Citizen Participation in Presidential Debates Kicked to the Curb This Election
Campaigns mounted to ask the candidates questions about human rights abuses and atrocities in places like Darfur, the Sudans, and the Democratic Republic of the Congo were ignored.
Cross-posted from the United to End Genocide blog.
On October 22, The Guardian's Glenn Greenwald summed up the dismal state of the foreign policy debate perfectly:
That was just a wretched debate, with almost no redeeming qualities. It was substance-free, boring, and suffuse with empty platitudes. The vast majority of the most consequential foreign policy matters (along with the world’s nations) were completely ignored in lieu of their same repetitive slogans on the economy.
In previous years, the debates welcomed questions from citizens. In 2008, more than 7 million Democrats and Republicans engaged with the YouTube debates. These debates allowed for citizens to not only send in video questions, but to also post written responses for discussion and for use on the CNN program. This year, citizen input was kicked to the curb, though not for a lack of trying. Greenwald notes:
Numerous foreign policy analysts, commentators and journalists published lists of foreign policy questions they wanted to hear asked and answered at this debate. Almost none was raised. In sum, it was a perfect microcosm of America’s political culture.
One such group, our student-led division, STAND, hand delivered 777 letters to debate moderator Bob Schieffer requesting that he ask the candidates “How will you strengthen the United States’ atrocity prevention efforts as president?”
And Act for Sudan ran a strong campaign to “ask the candidates how they propose to revamp U.S. policy on Sudan to ensure that the slaughter of innocent civilians does not continue on our watch and with tacit U.S. support?”

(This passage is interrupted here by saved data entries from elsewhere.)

/-- Writes a record at its place and advances SSEQ (R423). -/
def writeRec (lid : Nat) (s : State) (r : StopRec) : State :=
  let l := leaseAt s lid
  if l.lstate == .removing then s
  else
    let seq := l.sseq + 1
    let s := setLease s lid { l with sseq := seq }
    gWrite s lid (l.rcd.stbase.toNat + 64 + 64 * (seq.toNat % 4096)) (recordBytes lid l seq s.tick r)

/-- LSTATE codes, Table 13.3. -/
def lstateCode (x : Lstate) : Nat :=
  match x with
  | .free => 0 | .active => 1 | .moving => 2 | .gating => 3 | .preempted => 4 | .removing => 5

/-- Writes the stop summary (R425). -/
def writeSummary (s : State) (lid : Nat) : State :=
  let l := leaseAt s lid
  gWrite s lid l.rcd.stbase.toNat (toBytes 4 (l.sseq + 1).toNat ++ toBytes 4 l.stopFirst.toNat ++ toBytes 4 l.stopCause.toNat ++
    toBytes 1 l.stopid.toNat ++ toBytes 1 (lstateCode l.lstate) ++ [0, 0] ++ toBytes 8 l.lost ++ List.replicate 40 0)

/-- The STOPPED records of a stop: one for each engine of each tile whose active plane is not EMPTY and that has written no ORIGIN record
(R419). The model stops an engine at once, so that no firing completes in the skid (log 6) (log 67). -/
def stoppedRecs (s : State) (lid : Nat) (cause : BitVec 32) : List StopRec :=
  let l := leaseAt s lid
  ((boundTiles s lid).map fun t =>
    let x := tileAt s t
    let p := activePlane x
    if p.pst == .empty then []
    else ([0, 1, 2].filter fun e => !l.recs.any fun r => r.kind == 1 && r.tile == tiOf x && r.eng == e).map fun e =>
      { kind := 2, cause := cause, graph := p.graph, node := p.node, tile := tiOf x, eng := e, slot := 0xFF, plst := plstOf x,
        stall := BitVec.ofNat 4 (engineStall s t e), payload := payload3 (engineOuts p e) 0 x.swf.toNat : StopRec }).flatten

/-- Records are due: faults wait for theirs, or a stop has begun. -/
def recordsDue (l : Lease) : Bool := l.lstate != .removing && (!l.recs.isEmpty || l.stopOpen)

/-- The copy of a move of the lease is under way: a stop applies at the new position (R438). -/
def copyingNow (s : State) (lid : Nat) : Bool :=
  match s.move with
  | some m => m.copying && (match m.cur with | some e => e.lease == lid | none => false)
  | none => false

/-- Requests of a lease's elements are still on their way to be performed or answered; those of jobs run on (Table 15.3). -/
def reqsInFlight (s : State) (lid : Nat) : Bool :=
  s.reqs.any fun (_, r) => r.lease == lid && r.job.isNone && !r.waitFe && r.phase != .faulted

/-- The bounds of Table 15.3 have passed: every request in flight is performed or answered, or 64 + 3,200 cycles are over (R419). -/
def skidOver (s : State) (lid : Nat) : Bool := !reqsInFlight s lid || decide ((leaseAt s lid).stopCycles ≥ 64 + 3200)

/-- STOP_RECORDS_WRITE, R419, R423 to R425: after the skid bounds the records of a stop, or of class G faults, are written and then the summary; of a
stop the tenant and the Second are told. -/
def execStopRecordsWrite (lid : Nat) (s : State) : Host.Outcome State Fault Refusal :=
  let l := leaseAt s lid
  if !recordsDue l || copyingNow s lid || (l.stopOpen && !skidOver s lid) then .next s
  else
    let first := l.stopOpen && !l.stopWritten
    let cause : BitVec 32 := match l.recs.find? fun r => r.kind == 1 with | some r => r.cause | none => 0
    let before := (l.recs.takeWhile fun r => r.kind != 1).length
    let recs := l.recs.map (fillRec s l) ++ if first then stoppedRecs s lid cause else []
    let s := recs.foldl (writeRec lid) (modLease s lid fun l => { l with recs := [] })
    if (leaseAt s lid).lstate == .removing then .next s
    else
      let s := modLease s lid fun l => { l with
        stopOpen := false, stopWritten := l.hline, lost := l.lost + (recs.length - 4096) }
      let s := if first then modLease s lid fun m => { m with stopFirst := l.sseq + 1 + BitVec.ofNat 32 before, stopCause := cause } else s
      let s := writeSummary s lid
      if !first then .next s
      else
        let m := leaseAt s lid
        let e : BitVec 64 × BitVec 64 := (BitVec.ofNat 64 (lid + m.stopid.toNat * 2 ^ 8 + cause.toNat * 2 ^ 32), s.tick)
        let all := s.mirror ++ [e]
        .next (notifyLease { s with mirror := all.drop (all.length - 64) } lid 0x81 m.rcd.stbase 0)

Instead, the candidates sparred over anticipated questions about our relationship with Israel and the Middle East, Iran’s nuclear capabilities, our military capabilities, and our relationship with China. The larger question facing our nation about the U.S. role in the world and how the candidates themselves would define what is in the national security interest of the United States was almost completely ignored.
Writing for OpenDemocracy, Ruth Rosen called out Schieffer and the candidates for this failure:
What would a real national security look like? This debate never really took place. For starters, we would protect human rights and civil liberties, here and abroad. National security should be about strengthening our democracy and creating an example that billions of people around the world would like to emulate.
These are core components of what our foreign policy should look like. However we need more of an outward look – a debate about real national security should extend beyond our own borders and ask what impact our polices are having across the globe.
What we heard from both candidates was a narrow view of what is in the direct interest of the United States. That view excludes the voices of marginalized people under attack in places like Darfur, Blue Nile, and Abeyei in Sudan and South Sudan or those in places in the DR Congo or Burma. The list unfortunately goes on.
Ultimately, the fallout from this narrower vision lands on us – the citizens standing with those at greatest risk around the world. After hearing the debate, those of us who have stood for people in Darfur, in Syria, in DR Congo, and anywhere atrocities are happening know our voice is still needed. Those of us calling for greater prevention efforts, like the Atrocities Prevention Board, must redouble our efforts. And as we see a narrowing interest in the world from the candidates, we know we have a lot of work ahead of us.
Erik Leaver is the Director of Digital Strategy for United to End Genocide. He previously served as Communications Manager at the Institute for Policy Studies.